**Task prompt:** Of the material below, only the lines from the line containing "moves tags on" down to the line containing "refine forall_congr' fun g => ?_" belong in the answer, written out exactly.
• • • • • • •
-- ==== Sys2Proof/Proofs/TagsKept.lean ====
section
/-! SUPPORT. The line tags of a segment are kept apart by every step (R79, R105): all but a start only
moves tags on or drops them, and a start takes a free one. -/

namespace Sys2Proof.Machine

open Sys2Proof.Safety

/-! ### The tags of a chain -/

/-- The tag of the telegram that a transceiver sends. -/
def Transceiver.sendingTag : Transceiver → List Byte
  | .sending tx => [tx.tag]
  | _ => []

/-- The tags of a chain: the one being sent, and those its list and ring hold. -/
def Segment.lineTags (x : Segment) : List Byte :=
  x.transceiver.sendingTag ++ heldTags x

/-- A change that leaves on every segment no line tag that was not there, and none more often. -/
def NoNewTag (s t : State) : Prop :=
  ∀ g : Seg, t.segs[g].lineTags.Subperm s.segs[g].lineTags

/-- A change that keeps the tags apart, given that they leave one free. -/
def KeepsTags (s t : State) : Prop :=
  (∀ g : Seg, s.segs[g].lineTags.Nodup ∧ s.segs[g].lineTags.length < 256) → TagsInv t

variable {s t u : State} {g : Seg} {n : SlotNo} {x y : Segment}

theorem tagsInv_iff : TagsInv s ↔ ∀ g : Seg, s.segs[g].lineTags.Nodup := by
  refine forall_congr' fun g => ?_
  rw [Segment.lineTags]
  cases s.segs[g].transceiver <;> simp [Transceiver.sendingTag, and_comm]

theorem lineTags_of_silent (silent : x.transceiver.sendingTag = []) : x.lineTags = heldTags x := by
  rw [Segment.lineTags, silent, List.nil_append]

/-- A chain that sends nothing and holds the tags another holds. -/
theorem lineTags_subperm_of_silent (silent : x.transceiver.sendingTag = [])
    (held : heldTags x = heldTags y) : x.lineTags.Subperm y.lineTags := by
  rw [lineTags_of_silent silent, held]
  exact (List.sublist_append_right ..).subperm

theorem nodup_of_subperm {l m : List Byte} (h : l.Subperm m) (distinct : m.Nodup) : l.Nodup := by
  obtain ⟨k, same, within⟩ := h
  exact same.nodup (distinct.sublist within)

/-- The tag sent becomes the newest of the list (R106). -/
theorem lineTags_awaiting {tx : Transmission} {e : Outstanding} (tag : e.tag = tx.tag)
    (sends : y.transceiver = .sending tx) (silent : x.transceiver.sendingTag = [])
    (held : heldTags x = heldTags y) :
    { x with outstanding := x.outstanding ++ [e] }.lineTags.Subperm y.lineTags := by
  have list : (heldTags { x with outstanding := x.outstanding ++ [e] }).Perm (e.tag :: heldTags x) := by
    rw [heldTags, List.map_append, List.append_assoc]
    exact List.perm_middle
  rw [tag, held] at list
  rw [Segment.lineTags, silent, List.nil_append, Segment.lineTags, sends]
  exact list.subperm

/-- A tag retired goes from the list into the ring (R105). -/
theorem heldTags_retire {e : Outstanding} (he : e ∈ x.outstanding) {z : Retired} (tag : z.tag = e.tag) :
    (heldTags { x with outstanding := x.outstanding.erase e, ring := pushRing x.ring z }).Subperm
      (heldTags x) := by
  have ring : ((pushRing x.ring z).map Retired.tag).Sublist (x.ring.map Retired.tag ++ [e.tag]) := by
    rw [← tag, ← List.map_singleton, ← List.map_append]
    exact (List.drop_sublist ..).map _
  have list : (x.outstanding.map Outstanding.tag).Perm
      (e.tag :: (x.outstanding.erase e).map Outstanding.tag) :=
    (List.perm_cons_erase he).map Outstanding.tag
  refine ((ring.append_left _).subperm).trans (List.Perm.subperm ?_)
  refine List.Perm.trans ?_ (list.symm.append_right _)
  rw [← List.append_assoc]
  exact List.perm_append_singleton ..

/-! ### Changes that bring no tag -/

namespace NoNewTag

theorem refl (s : State) : NoNewTag s s := fun _ => List.Subperm.refl _

theorem trans (h : NoNewTag s t) (k : NoNewTag t u) : NoNewTag s u := fun g => (k g).trans (h g)

theorem foldl {α : Type} {f : State → α → State} (each : ∀ t a, NoNewTag t (f t a)) (l : List α)
    (t : State) : NoNewTag t (l.foldl f t) := by
  induction l generalizing t with
  | nil => exact refl t
  | cons a rest ih => exact (each t a).trans (ih _)

theorem keepsTags (h : NoNewTag s t) : KeepsTags s t := fun apart =>
  tagsInv_iff.2 fun g => nodup_of_subperm (h g) (apart g).1
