/-! ### The earliest failure -/

/-- What a search finds among the failures of a kind: the earliest of them, or that there is none. -/
def Earliest (P : CommitFailure → Prop) : Option CommitFailure → Prop
  | none => ∀ f, ¬ P f
  | some f => P f ∧ ∀ g, P g → failureRank f ≤ failureRank g

section search

variable {P Q : CommitFailure → Prop} {a b : Option CommitFailure}

theorem Earliest.congr (h : Earliest P a) (same : ∀ f, Q f ↔ P f) : Earliest Q a := by
  obtain rfl : Q = P := funext fun f => propext (same f)
  exact h

/-- A search goes on to later failures when it has found no earlier one. -/
theorem Earliest.or (ha : Earliest P a) (hb : Earliest Q b)
    (ordered : ∀ f g, P f → Q g → failureRank f ≤ failureRank g) :
    Earliest (fun f => P f ∨ Q f) (a.or b) := by
  cases a with
  | some f => exact ⟨.inl ha.1, fun g hg => hg.elim (ha.2 g) (ordered f g ha.1)⟩
  | none =>
    refine hb.congr fun f => ?_
    exact or_iff_right (ha f)

/-- One check: its failure comes before those of the checks after it. -/
theorem Earliest.check {c : Prop} [Decidable c] {f : CommitFailure} (rest : Earliest Q b)
    (ordered : ∀ g, Q g → failureRank f ≤ failureRank g) :
    Earliest (fun g => g = f ∧ c ∨ Q g) (if c then some f else b) := by
  by_cases hc : c
  · rw [if_pos hc]
    refine ⟨.inl ⟨rfl, hc⟩, ?_⟩
    rintro g (⟨rfl, -⟩ | later)
    · exact Nat.le_refl _
    · exact ordered g later
  · rw [if_neg hc]
    exact rest.congr fun g => or_iff_right fun h => hc h.2

theorem firstFailure_cons (check : Nat → Option CommitFailure) (i : Nat) (rest : List Nat) :
    firstFailure check (i :: rest) = (check i).or (firstFailure check rest) := by
  rw [firstFailure]
  cases check i <;> rfl

/-- A check of entries in increasing order of their index finds the earliest failure. -/
theorem earliest_firstFailure {table : TableName} {check : Nat → Option CommitFailure} {l : List Nat}
    (each : ∀ i ∈ l, Earliest (FailsAt tables table i) (check i)) (increasing : l.Pairwise (· < ·)) :
    Earliest (fun f => ∃ i ∈ l, FailsAt tables table i f) (firstFailure check l) := by
  induction l with
  | nil => exact fun f ⟨i, hi, _⟩ => absurd hi List.not_mem_nil
  | cons i rest ih =>
    obtain ⟨below, increasing⟩ := List.pairwise_cons.1 increasing
    rw [firstFailure_cons]
    refine ((each i (List.mem_cons_self ..)).or
      (ih (fun j hj => each j (List.mem_cons_of_mem _ hj)) increasing) ?_).congr fun f => ?_
    · rintro f g ⟨⟨rfl, rfl⟩, -⟩ ⟨j, hj, ⟨same, rfl⟩, -⟩
      exact failureRank_le_of_index same.symm (below _ hj)
    · simp only [List.mem_cons, exists_eq_or_imp]

end search

/-! ### The checks of an entry -/

theorem checkClass_eq {i : Nat} {p : ClassPolicy} (entry : tables.classes[i]?.join = some p) :
    tables.checkClass i =
      if ¬ p.windows.Nodup then some { table := .cls, index := i, reason := .duplicateWindow }
      else if ∃ w ∈ p.windows, tables.windows[w] = none then
        some { table := .cls, index := i, reason := .undefinedWindow }
      else none := by
  have defined : (p.windows.all fun w => tables.windows[w].isSome) = true ↔
      ¬ ∃ w ∈ p.windows, tables.windows[w] = none := by
    simp only [List.all_eq_true, not_exists, not_and, ← ne_eq, Option.isSome_iff_ne_none]
  unfold Tables.checkClass
  simp only [entry, defined, ite_not]
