-- ==== Sys2Proof/Machine/Flags.lean ====
section
/-! DEFINITION. The flags: the STATUS fields and their computation (10_state.md R36 to R44; 40_command_common.md R146,
R155), the codes of error kinds and stages (60_exceptions.md R341, R342), and the interrupt output (R350). "The block
has no condition codes" (R146). -/

namespace Sys2Proof.Machine

/-- The code of an error kind (R341). -/
def ErrKind.code : ErrKind → Nat
  | .none => 0
  | .invalidIndex => 1
  | .malformedRunList => 2
  | .malformedBitStream => 3
  | .missingMetadata => 4
  | .malformedCodeTable => 5
  | .symbolNotInTable => 6
  | .capacity => 7
  | .badRegion => 8
  | .illegalCommand => 9
  | .lengthLimit => 10

/-- The code of a stage (R342). -/
def Stage.code : Stage → Nat
  | .none => 0
  | .ctrl => 1
  | .bwt => 2
  | .mtf => 3
  | .rle => 4
  | .hufTree => 5
  | .hufBits => 6

/-- STATUS.BUSY: "1 exactly while the controller is in state BUSY" (R37). -/
def busy (s : State) : Bool := s.ctl == .busy

/-- STATUS.ERR: "1 exactly when STATUS.ERR_KIND ≠ 0" (R39). -/
def err (s : State) : Bool := s.errKind != .none

/-- The value of STATUS by the layout of R36; bits 7:6 and 31:16 read 0. -/
def statusWord (s : State) : Word :=
  BitVec.ofNat 32
    ((busy s).toNat + 2 * s.done.toNat + 4 * (err s).toNat + 8 * s.empty.toNat + 16 * s.ctValid.toNat
      + 32 * s.wbusy.toNat + 256 * s.errKind.code + 4096 * s.errStage.code)

/-- EMPTY of a successful command with raw side `raw` (R155): the source for commands that encode or build, the
output for commands that decode. -/
def emptyFlag (raw : List Byte) : Bool := raw.isEmpty

/-- The interrupt output: `IRQ = CTRL.IRQ_EN AND STATUS.DONE` (R350, R62). -/
def irq (s : State) : Bool := s.irqEn && s.done

end Sys2Proof.Machine
end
• • • • • • •
**Output for this exercise:**
moves tags on or drops them, and a start takes a free one. -/

namespace Sys2Proof.Machine

open Sys2Proof.Safety

/-! ### The tags of a chain -/

/-- The tag of the telegram that a transceiver sends. -/
def Transceiver.sendingTag : Transceiver → List Byte
  | .sending tx => [tx.tag]
  | _ => []

/-- The tags of a chain: the one being sent, and those its list and ring hold. -/
def Segment.lineTags (x : Segment) : List Byte :=
  x.transceiver.sendingTag ++ heldTags x

/-- A change that leaves on every segment no line tag that was not there, and none more often. -/
def NoNewTag (s t : State) : Prop :=
  ∀ g : Seg, t.segs[g].lineTags.Subperm s.segs[g].lineTags

/-- A change that keeps the tags apart, given that they leave one free. -/
def KeepsTags (s t : State) : Prop :=
  (∀ g : Seg, s.segs[g].lineTags.Nodup ∧ s.segs[g].lineTags.length < 256) → TagsInv t

variable {s t u : State} {g : Seg} {n : SlotNo} {x y : Segment}

theorem tagsInv_iff : TagsInv s ↔ ∀ g : Seg, s.segs[g].lineTags.Nodup := by
  refine forall_congr' fun g => ?_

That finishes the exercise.